International Journal of Systematic and Evolutionary Microbiology
- Discipline: Microbiology, systematics, evolutionary biology
- Language: English
- Edited by: Martha Trujillo

Publication details
- Former names: International Bulletin of Bacteriological Nomenclature and Taxonomy, International Journal of Systematic Bacteriology
- History: 1951–present
- Publisher: Microbiology Society
- Frequency: Monthly
- Open access: Delayed, after 12 months
- Impact factor: 2.0 (2024)

Standard abbreviations
- ISO 4: Int. J. Syst. Evol. Microbiol.

Indexing
- CODEN: ISEMF5
- ISSN: 1466-5026 (print) 1466-5034 (web)
- LCCN: 00252051
- OCLC no.: 807119723

Links
- Journal homepage; Online access; Online archive;

= International Journal of Systematic and Evolutionary Microbiology =

The International Journal of Systematic and Evolutionary Microbiology is a peer-reviewed scientific journal covering research in the field of microbial systematics that was established in 1951. Its scope covers the taxonomy, nomenclature, identification, characterisation, culture preservation, phylogeny, evolution, and biodiversity of all microorganisms, including prokaryotes, yeasts and yeast-like organisms, protozoa and algae. The journal is currently published monthly by the Microbiology Society.

An official publication of the International Committee on Systematics of Prokaryotes (ICSP) and International Union of Microbiological Societies (Bacteriology and Applied Microbiology Division), the journal is the single official international forum for the publication of new species names for prokaryotes. In addition to research papers, the journal also publishes the minutes of meetings of the ICSP and its various subcommittees.

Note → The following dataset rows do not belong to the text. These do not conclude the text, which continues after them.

-- ==== Sys2Proof/Decode.lean ====
section
/-! DEFINITION. Decoding and encoding (30_encoding.md R92 to R101). Decoding is total: a word that matches no row is
refused by name (`unknownWord`), and Machine/Step.lean then runs it as the no-op of R99. -/

namespace Sys2Proof

/-! ### Fields (R92) -/

/-- op = w[15:12] -/
def fieldOp (w : Word) : Nat := (w.extractLsb' 12 4).toNat

/-- x = w[11:8] -/
def fieldX (w : Word) : Reg := (w.extractLsb' 8 4).toFin

/-- y = w[7:4] -/
def fieldY (w : Word) : Reg := (w.extractLsb' 4 4).toFin

/-- n = w[3:0] -/
def fieldN (w : Word) : RowCount := (w.extractLsb' 0 4).toFin

/-- kk = w[7:0] -/
def fieldKk (w : Word) : Byte := w.extractLsb' 0 8

/-- nnn = w[11:0] -/
def fieldNnn (w : Word) : Addr := w.extractLsb' 0 12

/-! ### Byte order (R63, R90): the first byte is bits 15:8 -/

/-- The word of two consecutive bytes, the one at the lower address first. -/
def wordOfBytes (first second : Byte) : Word := first ++ second

/-- The byte of a word that is stored at the lower address: bits 15:8. -/
def firstByte (w : Word) : Byte := w.extractLsb' 8 8

/-- The byte of a word that is stored at the higher address: bits 7:0. -/
def secondByte (w : Word) : Byte := w.extractLsb' 0 8

/-! ### Decoding (R95) -/

/-- Why bytes are not decoded to an instruction. -/
inductive DecodeError where
  /-- The word matches no row of the opcode table (R99). It is no fault: the step treats it as a no-op. -/
  | unknownWord (w : Word)
  /-- Fewer than two bytes were given. A fetch always gives two. -/
  | truncated
  deriving DecidableEq, Repr

/-- The rows with op = 0: the whole word selects. -/
def decodeOp0 (w : Word) : Except DecodeError Instr :=
  if w = 0x0000#16 then .ok .nop
  else if w = 0x00E0#16 then .ok .cls
  else if w = 0x00EE#16 then .ok .ret
  else .error (.unknownWord w)

/-- The rows with op = 8: n selects. -/
def decodeOp8 (w : Word) : Except DecodeError Instr :=
  match (fieldN w).val with
  | 0x0 => .ok (.ldReg (fieldX w) (fieldY w))
  | 0x1 => .ok (.orReg (fieldX w) (fieldY w))
  | 0x2 => .ok (.andReg (fieldX w) (fieldY w))
  | 0x3 => .ok (.xorReg (fieldX w) (fieldY w))
  | 0x4 => .ok (.addReg (fieldX w) (fieldY w))
  | 0x5 => .ok (.sub (fieldX w) (fieldY w))
  | 0x6 => .ok (.shr (fieldX w) (fieldY w))
  | 0x7 => .ok (.subn (fieldX w) (fieldY w))
  | 0xE => .ok (.shl (fieldX w) (fieldY w))
  | _ => .error (.unknownWord w)

/-- The rows with op = E: kk selects. -/
def decodeOpE (w : Word) : Except DecodeError Instr :=
  match (fieldKk w).toNat with
  | 0x9E => .ok (.skp (fieldX w))
  | 0xA1 => .ok (.sknp (fieldX w))
  | _ => .error (.unknownWord w)

/-- The rows with op = F: kk selects. -/
def decodeOpF (w : Word) : Except DecodeError Instr :=
  match (fieldKk w).toNat with
  | 0x07 => .ok (.ldVDt (fieldX w))
  | 0x0A => .ok (.ldVK (fieldX w))
  | 0x15 => .ok (.ldDtV (fieldX w))
  | 0x18 => .ok (.ldStV (fieldX w))
  | 0x1E => .ok (.addI (fieldX w))
  | 0x29 => .ok (.ldF (fieldX w))
  | 0x33 => .ok (.ldB (fieldX w))
  | 0x55 => .ok (.ldMemStore (fieldX w))
  | 0x65 => .ok (.ldMemLoad (fieldX w))
  | _ => .error (.unknownWord w)

/-- The 35-way dispatch on the four nibbles (R95). -/
def decodeWord (w : Word) : Except DecodeError Instr :=
  match fieldOp w with
  | 0x0 => decodeOp0 w
  | 0x1 => .ok (.jp (fieldNnn w))
  | 0x2 => .ok (.call (fieldNnn w))
  | 0x3 => .ok (.seImm (fieldX w) (fieldKk w))
  | 0x4 => .ok (.sneImm (fieldX w) (fieldKk w))
  | 0x5 => if (fieldN w).val = 0 then .ok (.seReg (fieldX w) (fieldY w)) else .error (.unknownWord w)
  | 0x6 => .ok (.ldImm (fieldX w) (fieldKk w))
  | 0x7 => .ok (.addImm (fieldX w) (fieldKk w))
  | 0x8 => decodeOp8 w
  | 0x9 => if (fieldN w).val = 0 then .ok (.sneReg (fieldX w) (fieldY w)) else .error (.unknownWord w)
  | 0xA => .ok (.ldI (fieldNnn w))
  | 0xB => .ok (.jpV0 (fieldNnn w))
  | 0xC => .ok (.rnd (fieldX w) (fieldKk w))
  | 0xD => .ok (.drw (fieldX w) (fieldY w) (fieldN w))
  | 0xE => decodeOpE w
  | 0xF => decodeOpF w
  | _ => .error (.unknownWord w)

/-- Decoding from bytes: every instruction is two bytes, the high one first (R63, R101). -/
def decode : List Byte → Except DecodeError (Instr × List Byte)
  | first :: second :: rest =>
    match decodeWord (wordOfBytes first second) with
    | .ok i => .ok (i, rest)
    | .error e => .error e
  | _ => .error .truncated

/-! ### Encoding (R94: the five layouts) -/

/-- Format A: op[4] nnn[12]. -/
def formatA (op : BitVec 4) (nnn : Addr) : Word := op ++ nnn

/-- Format B: op[4] x[4] kk[8]. Format S is the same layout with the function byte in place of kk. -/
def formatB (op : BitVec 4) (x : Reg) (kk : Byte) : Word := (op ++ BitVec.ofFin (w := 4) x) ++ kk

/-- Format R: op[4] x[4] y[4] n[4]. -/
def formatR (op : BitVec 4) (x y : Reg) (n : BitVec 4) : Word :=
  (op ++ BitVec.ofFin (w := 4) x) ++ (BitVec.ofFin (w := 4) y ++ n : BitVec 8)

/-- The word of an instruction, row by row of opcode_table.json. -/
def encode : Instr → Word
  | .nop => 0x0000#16
  | .cls => 0x00E0#16
  | .ret => 0x00EE#16
  | .jp nnn => formatA 0x1#4 nnn
  | .call nnn => formatA 0x2#4 nnn
  | .seImm x kk => formatB 0x3#4 x kk
  | .sneImm x kk => formatB 0x4#4 x kk
  | .seReg x y => formatR 0x5#4 x y 0x0#4
  | .ldImm x kk => formatB 0x6#4 x kk
  | .addImm x kk => formatB 0x7#4 x kk
  | .ldReg x y => formatR 0x8#4 x y 0x0#4
  | .orReg x y => formatR 0x8#4 x y 0x1#4
  | .andReg x y => formatR 0x8#4 x y 0x2#4
  | .xorReg x y => formatR 0x8#4 x y 0x3#4
  | .addReg x y => formatR 0x8#4 x y 0x4#4
  | .sub x y => formatR 0x8#4 x y 0x5#4
  | .shr x y => formatR 0x8#4 x y 0x6#4
  | .subn x y => formatR 0x8#4 x y 0x7#4
  | .shl x y => formatR 0x8#4 x y 0xE#4
  | .sneReg x y => formatR 0x9#4 x y 0x0#4
  | .ldI nnn => formatA 0xA#4 nnn
  | .jpV0 nnn => formatA 0xB#4 nnn
  | .rnd x kk => formatB 0xC#4 x kk
  | .drw x y n => formatR 0xD#4 x y (BitVec.ofFin (w := 4) n)
  | .skp x => formatB 0xE#4 x 0x9E#8
  | .sknp x => formatB 0xE#4 x 0xA1#8
  | .ldVDt x => formatB 0xF#4 x 0x07#8
  | .ldVK x => formatB 0xF#4 x 0x0A#8
  | .ldDtV x => formatB 0xF#4 x 0x15#8
  | .ldStV x => formatB 0xF#4 x 0x18#8
  | .addI x => formatB 0xF#4 x 0x1E#8
  | .ldF x => formatB 0xF#4 x 0x29#8
  | .ldB x => formatB 0xF#4 x 0x33#8
  | .ldMemStore x => formatB 0xF#4 x 0x55#8
  | .ldMemLoad x => formatB 0xF#4 x 0x65#8

/-- The bytes of an instruction as memory holds them. -/
def encodeBytes (i : Instr) : List Byte := [firstByte (encode i), secondByte (encode i)]

/-! ### The opcode table as data (R95, R96; the masks and match values of opcode_table.json) -/

/-- One row of the opcode table: a word belongs to it when its masked bits equal `value`. -/
structure OpcodeRow where
  mnemonic : String
  value : Word
  mask : Word
  deriving DecidableEq, Repr

/-- Rows of ops 0 to 7. -/
def rowsOps0to7 : List OpcodeRow :=
  [⟨"NOP", 0x0000#16, 0xFFFF#16⟩, ⟨"CLS", 0x00E0#16, 0xFFFF#16⟩, ⟨"RET", 0x00EE#16, 0xFFFF#16⟩,
   ⟨"JP", 0x1000#16, 0xF000#16⟩, ⟨"CALL", 0x2000#16, 0xF000#16⟩, ⟨"SE_IMM", 0x3000#16, 0xF000#16⟩,
   ⟨"SNE_IMM", 0x4000#16, 0xF000#16⟩, ⟨"SE_REG", 0x5000#16, 0xF00F#16⟩, ⟨"LD_IMM", 0x6000#16, 0xF000#16⟩,
   ⟨"ADD_IMM", 0x7000#16, 0xF000#16⟩]

/-- Rows of op 8. -/
def rowsOp8 : List OpcodeRow :=
  [⟨"LD_REG", 0x8000#16, 0xF00F#16⟩, ⟨"OR", 0x8001#16, 0xF00F#16⟩, ⟨"AND", 0x8002#16, 0xF00F#16⟩,
   ⟨"XOR", 0x8003#16, 0xF00F#16⟩, ⟨"ADD_REG", 0x8004#16, 0xF00F#16⟩, ⟨"SUB", 0x8005#16, 0xF00F#16⟩,
   ⟨"SHR", 0x8006#16, 0xF00F#16⟩, ⟨"SUBN", 0x8007#16, 0xF00F#16⟩, ⟨"SHL", 0x800E#16, 0xF00F#16⟩]

/-- Rows of ops 9 to E. -/
def rowsOps9toE : List OpcodeRow :=
  [⟨"SNE_REG", 0x9000#16, 0xF00F#16⟩, ⟨"LD_I", 0xA000#16, 0xF000#16⟩, ⟨"JP_V0", 0xB000#16, 0xF000#16⟩,
   ⟨"RND", 0xC000#16, 0xF000#16⟩, ⟨"DRW", 0xD000#16, 0xF000#16⟩, ⟨"SKP", 0xE09E#16, 0xF0FF#16⟩,
   ⟨"SKNP", 0xE0A1#16, 0xF0FF#16⟩]

/-- Rows of op F. -/
def rowsOpF : List OpcodeRow :=
  [⟨"LD_V_DT", 0xF007#16, 0xF0FF#16⟩, ⟨"LD_V_K", 0xF00A#16, 0xF0FF#16⟩, ⟨"LD_DT_V", 0xF015#16, 0xF0FF#16⟩,
   ⟨"LD_ST_V", 0xF018#16, 0xF0FF#16⟩, ⟨"ADD_I", 0xF01E#16, 0xF0FF#16⟩, ⟨"LD_F", 0xF029#16, 0xF0FF#16⟩,
   ⟨"LD_B", 0xF033#16, 0xF0FF#16⟩, ⟨"LD_MEM_STORE", 0xF055#16, 0xF0FF#16⟩, ⟨"LD_MEM_LOAD", 0xF065#16, 0xF0FF#16⟩]

/-- The 35 rows. -/
def opcodeTable : List OpcodeRow := rowsOps0to7 ++ (rowsOp8 ++ (rowsOps9toE ++ rowsOpF))

/-- The word belongs to the row. -/
def OpcodeRow.accepts (r : OpcodeRow) (w : Word) : Bool := w &&& r.mask == r.value

/-- The row's mnemonic for each instruction, as opcode_table.json spells it. -/
def Instr.mnemonic : Instr → String
  | .nop => "NOP"
  | .cls => "CLS"
  | .ret => "RET"
  | .jp _ => "JP"
  | .call _ => "CALL"
  | .seImm _ _ => "SE_IMM"
  | .sneImm _ _ => "SNE_IMM"
  | .seReg _ _ => "SE_REG"
  | .ldImm _ _ => "LD_IMM"
  | .addImm _ _ => "ADD_IMM"
  | .ldReg _ _ => "LD_REG"
  | .orReg _ _ => "OR"
  | .andReg _ _ => "AND"
  | .xorReg _ _ => "XOR"
  | .addReg _ _ => "ADD_REG"
  | .sub _ _ => "SUB"
  | .shr _ _ => "SHR"
  | .subn _ _ => "SUBN"
  | .shl _ _ => "SHL"
  | .sneReg _ _ => "SNE_REG"
  | .ldI _ => "LD_I"
  | .jpV0 _ => "JP_V0"
  | .rnd _ _ => "RND"
  | .drw _ _ _ => "DRW"
  | .skp _ => "SKP"
  | .sknp _ => "SKNP"
  | .ldVDt _ => "LD_V_DT"
  | .ldVK _ => "LD_V_K"
  | .ldDtV _ => "LD_DT_V"
  | .ldStV _ => "LD_ST_V"
  | .addI _ => "ADD_I"
  | .ldF _ => "LD_F"
  | .ldB _ => "LD_B"
  | .ldMemStore _ => "LD_MEM_STORE"
  | .ldMemLoad _ => "LD_MEM_LOAD"

/-! ### The host's question -/

/-- The instruction the decoder reads from a row's word whose bits are w, of which only the low nbits are given: the
word laid out as memory stores it (high byte first) and given to `decode`. Every instruction is one 16-bit word. -/
def decodeTableWord (nbits w : Nat) : Option Instr :=
  let word : Word := BitVec.ofNat 16 (w % 2 ^ nbits)
  match decode [firstByte word, secondByte word] with
  | .ok (i, _) => some i
  | .error _ => none

end Sys2Proof
end

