-- ==== Sys2Proof/Laws/Exec.lean ====
section
/-! SUPPORT. Everything the instructions with more than one outcome can do, said once each; and fault entry. -/

namespace Sys2Proof.Machine

/-- A fault taken by an instruction is fault entry. -/
theorem takeFault_tookFault (record : FaultRecord) (s : State) :
    ∃ t, takeFault s.fetchedFrom record s = .next t ∧ TookFault record s t :=
  ⟨_, rfl, rfl, rfl, by constructor <;> intros <;> simp_all⟩

theorem execCall_cases (nnn : Addr) (s : State) :
    (s.sp = 16 ∧ exec (.call nnn) s = .next s) ∨
    ∃ h : s.sp.val < 16, exec (.call nnn) s =
      .next ((s.setStack (s.stk.set s.sp.val s.pc) ⟨s.sp.val + 1, by omega⟩).setPc (zextAddr nnn)) := by
  rcases s.push_cases s.pc with ⟨h, hp⟩ | ⟨h, hp⟩
  · exact .inl ⟨h, by simp only [exec, execCall, hp]⟩
  · exact .inr ⟨h, by simp only [exec, execCall, hp]⟩

theorem execRet_cases (s : State) :
    (s.sp = 0 ∧ exec .ret s = .next (s.setPc 0x0000#16)) ∨
    ∃ h : 0 < s.sp.val, exec .ret s =
      .next ((s.setStack s.stk ⟨s.sp.val - 1, by omega⟩).setPc (s.stk[s.sp.val - 1]'(by omega))) := by
  by_cases h : 0 < s.sp.val
  · exact .inr ⟨h, by simp only [exec, execRet, s.pop_some h]⟩
  · have h0 : s.sp = 0 := Fin.ext (show s.sp.val = 0 by omega)
    exact .inl ⟨h0, by simp only [exec, execRet, s.pop_empty h0]⟩

theorem execDrw_cases (x y : Reg) (n : RowCount) (s : State) :
    (∃ sprite, readBytes s s.index.toNat n.val = .ok sprite ∧ exec (.drw x y n) s =
      .next ((s.setScr (drawSprite (s.reg x) (s.reg y) sprite s.scr).1).setFlag
        (drawSprite (s.reg x) (s.reg y) sprite s.scr).2)) ∨
    ∃ addr, FirstOutOfRange s.index.toNat n.val addr ∧
      exec (.drw x y n) s = raiseDataRange (.drw x y n) addr s := by
  rcases readBytes_cases s s.index.toNat n.val with ⟨_, hr⟩ | ⟨bad, h1, h2, h3, h4, hr⟩
  · exact .inl ⟨_, hr, by simp only [exec, execDrw, hr]⟩
  · exact .inr ⟨bad, ⟨h1, h2, h3, h4⟩, by simp only [exec, execDrw, hr]⟩

theorem execLdB_cases (x : Reg) (s : State) :
    (∃ m, writeBytes s.config.glyphs s.mem s.index.toNat (bcdDigits (s.reg x)) = .ok m ∧
      exec (.ldB x) s = .next (s.setMem m)) ∨
    ∃ addr, FirstOutOfRange s.index.toNat 3 addr ∧ exec (.ldB x) s = raiseDataRange (.ldB x) addr s := by
  rcases writeBytes_cases s.config.glyphs s.mem s.index.toNat (bcdDigits (s.reg x)) with
    ⟨m, _, hr, _⟩ | ⟨bad, h1, h2, h3, h4, hr⟩
  · exact .inl ⟨m, hr, by simp only [exec, execLdB, hr]⟩
  · exact .inr ⟨bad, ⟨h1, h2, h3, h4⟩, by simp only [exec, execLdB, hr]⟩

theorem execLdMemStore_cases (x : Reg) (s : State) :
    (∃ m, writeBytes s.config.glyphs s.mem s.index.toNat (s.regBlock x) = .ok m ∧
      exec (.ldMemStore x) s = .next ((s.setMem m).advanceIndex x)) ∨
    ∃ addr, FirstOutOfRange s.index.toNat (x.val + 1) addr ∧
      exec (.ldMemStore x) s = raiseDataRange (.ldMemStore x) addr s := by
  rcases writeBytes_cases s.config.glyphs s.mem s.index.toNat (s.regBlock x) with
    ⟨m, _, hr, _⟩ | ⟨bad, h1, h2, h3, h4, hr⟩
  · exact .inl ⟨m, hr, by simp only [exec, execLdMemStore, hr]⟩
  · rw [State.regBlock_length] at h2
    exact .inr ⟨bad, ⟨h1, h2, h3, h4⟩, by simp only [exec, execLdMemStore, hr]⟩

theorem execLdMemLoad_cases (x : Reg) (s : State) :
    (∃ bs, readBytes s s.index.toNat (x.val + 1) = .ok bs ∧
      exec (.ldMemLoad x) s = .next ((s.setV (loadBlock 0 bs s.v)).advanceIndex x)) ∨
    ∃ addr, FirstOutOfRange s.index.toNat (x.val + 1) addr ∧
      exec (.ldMemLoad x) s = raiseDataRange (.ldMemLoad x) addr s := by
  rcases readBytes_cases s s.index.toNat (x.val + 1) with ⟨_, hr⟩ | ⟨bad, h1, h2, h3, h4, hr⟩
  · exact .inl ⟨_, hr, by simp only [exec, execLdMemLoad, hr]⟩
  · exact .inr ⟨bad, ⟨h1, h2, h3, h4⟩, by simp only [exec, execLdMemLoad, hr]⟩

theorem execSkp_cases (x : Reg) (s : State) :
    (∃ h : (s.reg x).toNat < 16, exec (.skp x) s = .next (s.skipIf s.key[(s.reg x).toNat])) ∨
    (0xF < (s.reg x).toNat ∧ exec (.skp x) s = raiseKeyRange (.skp x) (s.reg x) s) := by
  by_cases h : (s.reg x).toNat < 16
  · exact .inl ⟨h, by simp only [exec, execSkp, s.keyNamed_some _ h]⟩
  · exact .inr ⟨by omega, by simp only [exec, execSkp, s.keyNamed_none (s.reg x) (by omega)]⟩

theorem execSknp_cases (x : Reg) (s : State) :
    (∃ h : (s.reg x).toNat < 16, exec (.sknp x) s = .next (s.skipIf (!s.key[(s.reg x).toNat]))) ∨
    (0xF < (s.reg x).toNat ∧ exec (.sknp x) s = raiseKeyRange (.sknp x) (s.reg x) s) := by
  by_cases h : (s.reg x).toNat < 16
  · exact .inl ⟨h, by simp only [exec, execSknp, s.keyNamed_some _ h]⟩
  · exact .inr ⟨by omega, by simp only [exec, execSknp, s.keyNamed_none (s.reg x) (by omega)]⟩

theorem execLdVK_cases (x : Reg) (s : State) :
    (∃ k : Fin 16, s.key[k.val] = true ∧ (∀ j : Fin 16, k < j → s.key[j.val] = false) ∧
      exec (.ldVK x) s = .next (s.setReg x (BitVec.ofNat 8 k.val))) ∨
    ((∀ j : Fin 16, s.key[j.val] = false) ∧ exec (.ldVK x) s = .next (s.setPc (s.pc - 2#16))) := by
  rcases s.foundKey_cases with ⟨k, h1, h2, h3⟩ | ⟨h1, h2⟩
  · exact .inl ⟨k, h2, h3, by simp only [exec, execLdVK, h1]⟩
  · exact .inr ⟨h2, by simp only [exec, execLdVK, h1]⟩

end Sys2Proof.Machine
end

== Background and history ==
From the first identification of a bacterial species in 1872, microbial species were named according to the binomial nomenclature, based on largely subjective descriptive characteristics. By the end of the 19th century, however, it was clear that this nomenclature and classification system required reform. Although several different comprehensive nomenclature systems were invented (most notably, that described in Bergey's Manual of Determinative Bacteriology, first published in 1923), none gained international recognition. In 1930, a single international body, now named the International Committee on Systematics of Prokaryotes (ICSP), was established to oversee all aspects of prokaryotic nomenclature. Work began in 1936 on drafting a Code of Bacteriological Nomenclature, the first version of which was approved in 1947.

In 1950, at the 5th International Congress for Microbiology, a journal was established to disseminate the committee's conclusions to the microbiological community. It first appeared the following year under the title of International Bulletin of Bacteriological Nomenclature and Taxonomy. In 1980, the ICSP published an exhaustive list of all existing bacterial species considered valid in the Approved Lists of Bacterial Names. Thereafter, the committee's Code required all new names to be either published or indexed in its journal to be deemed valid.

The journal was at first published quarterly by Iowa State College Press, which later increased to bimonthly. In 1966, the journal was renamed the International Journal of Systematic Bacteriology. For decades, the journal's cover quoted Dutch naturalist Otto Friedrich Müller: "the sure and definite determination (of species of bacteria) requires so much time, so much acumen of eye and judgement, so much of perseverance and patience that there is hardly anything else so difficult." Between 1971 and the end of 1997, the journal was published by the American Society for Microbiology.

Publication moved to the United Kingdom in 1998, the journal being taken over by the Society for General Microbiology, in conjunction with Cambridge University Press. The title was changed to International Journal of Systematic and Evolutionary Microbiology in 2000, to reflect the broadened focus of the journal. A major redesign brought the journal into line with the three other society journals in 2003, and at the same date the printer/typesetter changed to the Charlesworth Group. The frequency increased to monthly in 2006.

== Role in nomenclature validation ==
The journal publishes research papers establishing novel prokaryotic names, which are summarized in a notification list. Each monthly issue also contains a compilation of validated new names (the validation list) that have been previously published in other scientific journals or books. Since August 2002, publications relating to new bacterial taxa and validation of publication elsewhere have both required type strains to have been deposited at two recognised public collections in different countries.

As of 2007, the journal has officially validated around 6500 species and 1500 genera. It was estimated in 2004 that over 300 new names had been published but not validated.

== Modern journal ==
As of 2017, the editor-in-chief is Martha E. Trujillo (University of Salamanca).

According to the Journal Citation Reports, the journal has a 2024 impact factor of 2.0.